Solution: We recall that a matrix $M$ of size $n \times n$ is diagonalizable if and only if $M$ has $n$ linearly independent eigenvectors. Let us find the eigenvalues of the matrix $M$. The characteristic polynomial of $M$ is given by
\begin{align*}
\det (M - \lambda I) & = \det \begin{bmatrix}
4 - \lambda & -3 \\
1 & -\lambda \\
\end{bmatrix} \\
& = \lambda ^2 - 4\lambda + 3.
\end{align*}
Eigenvalue of $M$ are the roots of the characteristic polynomial.
\[
\lambda ^2 - 4\lambda + 3 = (\lambda -3)(\lambda -1) = 0.
\]
Thus, the eigenvalues are $1$ and $3$. Since the eigenvalues are distinct, the corresponding eigenvectors will be linearly independent and hence the matrix $M$ is diagonalizable. Now we will prove the following lemma.

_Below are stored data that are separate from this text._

-- ==== Sys2Proof/Machine/Step.lean ====
section
/-! DEFINITION. One step of the block: the command at the front of the queue, or with an empty queue one
FAB cycle in which the herds send what is theirs to send (log entry 13). -/

namespace Sys2Proof.Machine

/-- What happens when no command waits: a FAB cycle passes (R87); every herd that carries STREAM blocks begins the
data messages handed to it (R309, R322); a replay goes on (R485); MAP words that are due leave (R458); lanes send STATE
words (R440), and idle blocks follow (R476). -/
def idle (s : State) : State :=
  let s := (List.range 17).foldl replayOn ((List.range 16).foldl softDrain (fabTick s))
  (List.range 17).foldl (fun s h => sendIdle (sendStates (mapsDue s h) h) h) s

/-- One step. -/
def step (s : State) : Host.Outcome State Fault Refusal :=
  match s.pending with
  | [] => .next (idle s)
  | c :: rest => exec c { s with pending := rest }

/-- The state with the command that a table word spells at the front of its queue; the table gives no row
bits, so no word spells one. -/
def State.withFetchWord (s : State) (nbits w : Nat) : State :=
  match Sys2Proof.decodeTableWord nbits w with
  | none => s
  | some c => { s with pending := c :: s.pending }

end Sys2Proof.Machine
end

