/-- The hold-up bank, the measurements and the abandonment of NV operations complete (R57, R59, R62 to R64, R66 to
R68, R70, R638). The model's choices in it: THERM_WARN is raised on an upward crossing (log entry 54), and how far an
abandoned operation got is the command's operand (log entry 48). -/
def Obligations.HoldupAndMeasuresComplete : Prop :=
  (∀ (s : State) (ms : BitVec 16), rd s Reg.PWR.HOLDUP_VALID = 0 → Gives (.holdupMeasured ms) s fun t =>
    rd t Reg.PWR.HOLDUP_BUDGET_MS = ms.toNat ∧ rd t Reg.PWR.HOLDUP_VALID = 1
      ∧ (ms.toNat < 100 → Raised t Reg.PWR.evHOLDUP_LOW)) ∧
  (∀ s : State, rd s Reg.PWR.FENCE_STAT_ON_HOLDUP = 0 → Gives .holdupCharged s fun t => t.pwr.bankFull = true) ∧
  (∀ (s : State) (vin vnv : BitVec 16), Gives (.voltMeasUpdate vin vnv) s fun t =>
    rd t Reg.PWR.VIN_MEAS_MV = vin.toNat ∧ rd t Reg.PWR.VNV_MEAS_MV = vnv.toNat) ∧
  (∀ (s : State) (tj : BitVec 8), Gives (.thermSample tj) s fun t =>
    rd t Reg.PWR.THERM_TJ_MAX_C = tj.toNat
      ∧ (sext 8 (rd s Reg.PWR.THERM_TJ_MAX_C) < rd s Reg.PWR.THERM_WARN_C → rd s Reg.PWR.THERM_WARN_C ≤ tj.toInt →
          Raised t Reg.PWR.evTHERM_WARN)
      ∧ (120 ≤ tj.toInt → t.pwr.therm = true)) ∧
  (∀ (s : State) (o : OtpOp) (n : Nat), s.otp.op = some o → o.dec = .abandon → Gives (.nvAbandon 0 n) s fun t =>
    t.otp.op = none ∧ rd t Reg.OTP.STAT_LAST = 6 ∧ rd t Reg.PWR.NV_LAST_KIND = 1 ∧ rd t Reg.PWR.NV_LAST_OUTCOME = 1
      ∧ Raised t Reg.PWR.evNV_ABANDON) ∧
  (∀ (s : State) (n : Nat), s.sec.prov = true → s.sec.provDec = .abandon → Gives (.nvAbandon 1 n) s fun t =>
    t.sec.prov = false ∧ rd t Reg.SEC.STAT_PROV_RES = 5 ∧ rd t Reg.PWR.NV_LAST_KIND = 2
      ∧ Raised t Reg.PWR.evNV_ABANDON) ∧
  (∀ (s : State) (o : FlashOp) (n : Nat), s.spf.op = some o → o.dec = .abandon → o.stuck = false →
    Gives (.nvAbandon 2 n) s fun t => rd t Reg.PWR.NV_LAST_OUTCOME = 1 ∧ Raised t Reg.PWR.evNV_ABANDON
      ∧ rd t Reg.PWR.NV_LAST_KIND = (match o.kind with | .program _ => 3 | .erase _ _ => 4))

/-! ### Clocks and device time -/

/-- The root loop's lock and losses, the clock monitors and the T-state input complete (R76, R98 to R100, R102, R104 to
R107, R126). CLKIN_RETURN with edges back and not yet qualified shows them only. The model's choices in it:
PSTEP_LAST_PS
saturates and TSTATE is debounced by the time the code has been held (log entries 2 and 54), what a drift window says of
PRESENT (log entry 27), and that a phase step leaves device time where it is (log entry 29). -/
def Obligations.ClockMonitorsComplete : Prop :=
  (∀ s : State, rd s Reg.CLK.ROOT_STAT_STATE = 1 → Gives .rootAcqTimeout s fun t =>
    rd t Reg.CLK.ROOT_STAT_STATE = 3 ∧ rd t Reg.CLK.MON_STAT_LOST = 1 ∧ rd t Reg.CLK.MON_STAT_SQUELCH = 1
      ∧ Raised t Reg.CLK.evCLKIN_LOSS) ∧
  (∀ s : State, rd s Reg.CLK.ROOT_STAT_STATE = 1 ∨ rd s Reg.CLK.ROOT_STAT_STATE = 2 → Gives .clkinLoss s fun t =>
    rd t Reg.CLK.ROOT_STAT_STATE = 3 ∧ rd t Reg.CLK.MON_STAT_LOST = 1 ∧ rd t Reg.CLK.MON_STAT_UNLOCK = 0
      ∧ rd t Reg.CLK.MON_STAT_PRESENT = 0 ∧ rd t Reg.CLK.MON_STAT_SQUELCH = 1 ∧ rd t Reg.TIME.STAT_TRUST = 0
      ∧ Raised t Reg.CLK.evCLKIN_LOSS) ∧
  (∀ s : State, rd s Reg.CLK.ROOT_STAT_STATE = 2 → Gives .rootLossOfLock s fun t =>
    rd t Reg.CLK.ROOT_STAT_STATE = 3 ∧ rd t Reg.CLK.MON_STAT_UNLOCK = 1 ∧ rd t Reg.CLK.MON_STAT_PRESENT = 1
      ∧ Raised t Reg.CLK.evCLKIN_LOSS) ∧
  (∀ (s : State) (q : Bool), rd s Reg.CLK.MON_STAT_LOST ≠ 0 → Gives (.clkinReturn q) s fun t =>
    rd t Reg.CLK.MON_STAT_PRESENT = 1 ∧ rd t Reg.CLK.MON_STAT_SQUELCH = rd s Reg.CLK.MON_STAT_SQUELCH
      ∧ (if q then rd t Reg.CLK.MON_STAT_LOST = 0 ∧ rd t Reg.CLK.ROOT_STAT_STATE = 1 ∧ Raised t Reg.CLK.evCLKIN_RETURN
         else rd t Reg.CLK.MON_STAT_LOST = rd s Reg.CLK.MON_STAT_LOST)) ∧
  (∀ (s : State) (ppm : Int), Gives (.driftWindow ppm) s fun t =>
    rd t Reg.CLK.MON_STAT_PRESENT = 1 ∧ rd t Reg.CLK.MON_STAT_DEV_PPM = unsext 16 (clampI (-32767) 32767 ppm)
      ∧ (rd s Reg.CLK.MON_CTL_TOL_PPM ≤ ppm.natAbs → rd t Reg.CLK.MON_STAT_DRIFT ≠ 0)
      ∧ (2 * ppm.natAbs < rd s Reg.CLK.MON_CTL_TOL_PPM → rd t Reg.CLK.MON_STAT_DRIFT = 0)) ∧
  (∀ (s : State) (code : BitVec 3) (held : Nat), Gives (.tstateAccept ⟨code, held⟩) s fun t =>
    rd t Reg.CLK.TSTATE_RAW = code.toNat
      ∧ (if rd s Reg.CLK.TSTATE_DEB ≤ held then rd t Reg.CLK.TSTATE_NOW = code.toNat
          ∧ (code.toNat ≠ rd s Reg.CLK.TSTATE_NOW → Raised t Reg.CLK.evTSTATE_CHG)
         else rd t Reg.CLK.TSTATE_NOW = rd s Reg.CLK.TSTATE_NOW)) ∧
  (∀ (s : State) (ps : Int), Gives (.phaseStep ps) s fun t =>
    rd t Reg.CLK.PSTEP_LAST_PS = unsext 16 (clampI (-32768) 32767 ps)
      ∧ (100 ≤ ps.natAbs → Raised t Reg.CLK.evPHASE_STEP)
      ∧ (400 < ps.natAbs → Raised t Reg.CLK.evPHASE_STEP_LARGE) ∧ t.time = s.time) ∧
  (∀ s : State, rd s Reg.CLK.ROOT_STAT_STATE = 1 → Gives .rootLock s fun t =>
    rd t Reg.CLK.ROOT_STAT_STATE = 2 ∧ Raised t Reg.CLK.evROOT_LOCK)

/-- Domain switches, gates and the acknowledgement of a loss complete (R82, R83, R91, R103). A gate closes with an
idle bus (GATE_CLOSE) or at its time-out (GATE_TMO). The model's choices in it: what a switch under R85 waits for, and
that no time passes in a switch (log entry 28). -/
def Obligations.SwitchesAndGatesComplete : Prop :=
  (∀ (s : State) (d : Fin 6) (x : Source), vget s.clk.next none d = some x → domWaits s d = false →
    s.clk.held = 0 → s.bus.waiting = [] → s.bus.deferred = [] → Gives (.domSwitchDone d) s fun t =>
      vget t.clk.cur .stopped d = x ∧ vget t.clk.next none d = none ∧ Raised t Reg.CLK.evDOM_SWITCH_DONE) ∧
  (∀ (s : State) (pg : BitVec 10), gatePending s pg.toNat = true → busIdle s pg.toNat = true → s.bus.waiting = [] →
    Gives (.gateClose pg) s fun t => rd t (Reg.HDR.PG_STAT_GATED pg.toNat) = 1
      ∧ rd t (Reg.HDR.PG_STAT_COMMIT_HELD pg.toNat) = 0) ∧
  (∀ (s : State) (pg : BitVec 10), gatePending s pg.toNat = true → s.bus.waiting ≠ [] →
    s.bus.waiting.all (inProgress s pg.toNat) = true → Gives (.gateTmo pg) s fun t =>
      rd t (Reg.HDR.PG_STAT_GATED pg.toNat) = 1 ∧ rd t (Reg.HDR.PG_STAT_COMMIT_HELD pg.toNat) = 0
        ∧ t.bus.waiting = [] ∧ rd t Reg.CLK.GATE_LAST_PAGE = pg.toNat ∧ rd t Reg.CLK.GATE_LAST_VALID = 1
        ∧ Raised t Reg.CLK.evGATE_TMO) ∧
  (∀ (s : State) (m : Fin 16) (v : Word32), WritePasses s m Reg.CLK.page 112 v.toNat → v.getLsbD 0 = true →
    rd s Reg.CLK.ROOT_STAT_STATE = 2 → rd s Reg.CLK.MON_STAT_SQUELCH ≠ 0 → Gives (.lossAck m v) s fun t =>
      DoneOk t m ∧ rd t Reg.CLK.MON_STAT_SQUELCH = 0)

/-- SYNC_IN, SYNC_OUT and the commands of device time complete (R110 to R116). The model's choices in it: the edge
comes the operand's time after the last FAB edge, ADJ_FRAC is rounded to the unit and the phase is taken modulo the
period (log entry 29), and SYNC_OUT_FALL moves elapsed time on to its instant (log entry 11). -/
def Obligations.DeviceTimeCompletes : Prop :=
  (∀ (s : State) (sub : Nat), rd s Reg.TIME.STAT_PEND = 0 → Gives (.syncInEdge sub) s fun t =>
    t.time.units = s.time.units
      ∧ t.time.lastEdge = some ((s.time.units + min sub (domPeriod s 2)) % timeMod) ∧ t.time.cmdDelta = 0
      ∧ rd t Reg.TIME.SYNC_IN_TS_LO_NS
          = (s.time.units + min sub (domPeriod s 2)) % timeMod / 36 % 2 ^ 32) ∧
  (∀ (s : State) (l : Nat), s.time.lastEdge = some l → rd s Reg.TIME.STAT_SYNC_IN_OK ≠ 0 → Gives .syncInMiss s fun t =>
    rd t Reg.TIME.STAT_SYNC_IN_OK = 0 ∧ Raised t Reg.TIME.evSYNC_IN_MISS) ∧
  (∀ s : State, rd s Reg.TIME.SYNC_OUT_CTL_EN ≠ 0 → s.bus.accepting = true → 36 * s.time.nextOut ≤ s.time.units →
    Gives .syncOutRise s fun t => t.time.outEnd = some (s.time.uptime + 36 * outWidth s)
      ∧ t.time.nextOut = firstOut s (s.time.units + 1)) ∧
  (∀ (s : State) (e : Nat), s.time.outEnd = some e → Gives .syncOutFall s fun t =>
    t.time.outEnd = none ∧ e ≤ t.time.uptime) ∧
  (∀ (s : State) (m : Fin 16), WritePasses s m Reg.TIME.page 92 1 → rd s Reg.TIME.STAT_PEND = 0 →
    Gives (.timeStep m) s fun t => DoneOk t m ∧ Raised t Reg.TIME.evTIME_CMD_DONE
      ∧ t.time.units = (((s.time.units : Int) + 36 * sext 64 (adjNs s) + adjFrac s) % (timeMod : Int)).toNat) ∧
  (∀ (s : State) (m : Fin 16), WritePasses s m Reg.TIME.page 92 2 → rd s Reg.TIME.STAT_PEND = 0 →
    Gives (.timeSetNow m) s fun t => DoneOk t m ∧ Raised t Reg.TIME.evTIME_CMD_DONE
      ∧ t.time.units = (36 * adjNs s + adjFrac s) % timeMod) ∧
  (∀ (s : State) (m : Fin 16), WritePasses s m Reg.TIME.page 92 3 → rd s Reg.TIME.STAT_PEND = 0 →
    rd s Reg.TIME.STAT_SYNC_IN_OK ≠ 0 → Gives (.timeSetAtSyncIn m) s fun t => DoneOk t m
      ∧ rd t Reg.TIME.STAT_PEND = 1 ∧ t.time.pendAdj = (36 * adjNs s + adjFrac s) % timeMod
      ∧ t.time.units = s.time.units) ∧
  (∀ (s : State) (m : Fin 16), WritePasses s m Reg.TIME.page 92 4 → Gives (.timeCancel m) s fun t =>
    DoneOk t m ∧ rd t Reg.TIME.STAT_PEND = 0 ∧ t.time.units = s.time.units) ∧
  (∀ s : State, rd s Reg.TIME.STAT_PEND ≠ 0 → Gives .setAtSyncInTimeout s fun t =>
    rd t Reg.TIME.STAT_PEND = 0 ∧ rd t Reg.TIME.STAT_FAILED = 1 ∧ Raised t Reg.TIME.evCMD_FAIL)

Let $M$ is a diagonalizable matrix and $p(x)$ be any polynomial. Then $f(M)$ is also diagonalizable.
Proof: Given that $M$ is diagonalizable matrix, so we can find nonsingular matrix $P$ and a diagonal matrix $D = \mathrm{diag}\left[ \lambda _1, \lambda _2, \dots, \lambda _n \right] $ such that
\[
M = P D P ^{-1}.
\]
Let
\[
f(x) = \sum_{i=0}^{k} a_i x^i, \quad a_k \neq 0,
\]
be any polynomial of degree $k$. Then
\begin{align*}
f(M) & = \sum_{i=0}^{k} a_i M^i \\
& = \sum_{i= 0} ^{k} a_i \left( P D P ^{-1} \right)^i \\
& = P \left[ \sum_{i=0}^{k} a_i D^i \right] P ^{-1} \\
& = P D' P ^{-1} ,
\end{align*}
where $D'$ is a diagonal matrix. Thus, $f(M)$ is diagonalizable.
Therefore, $M^8 + M^{12}$ and $M^7 + M^9$ are diagonalizable matrices. Thus, both P and Q are TRUE.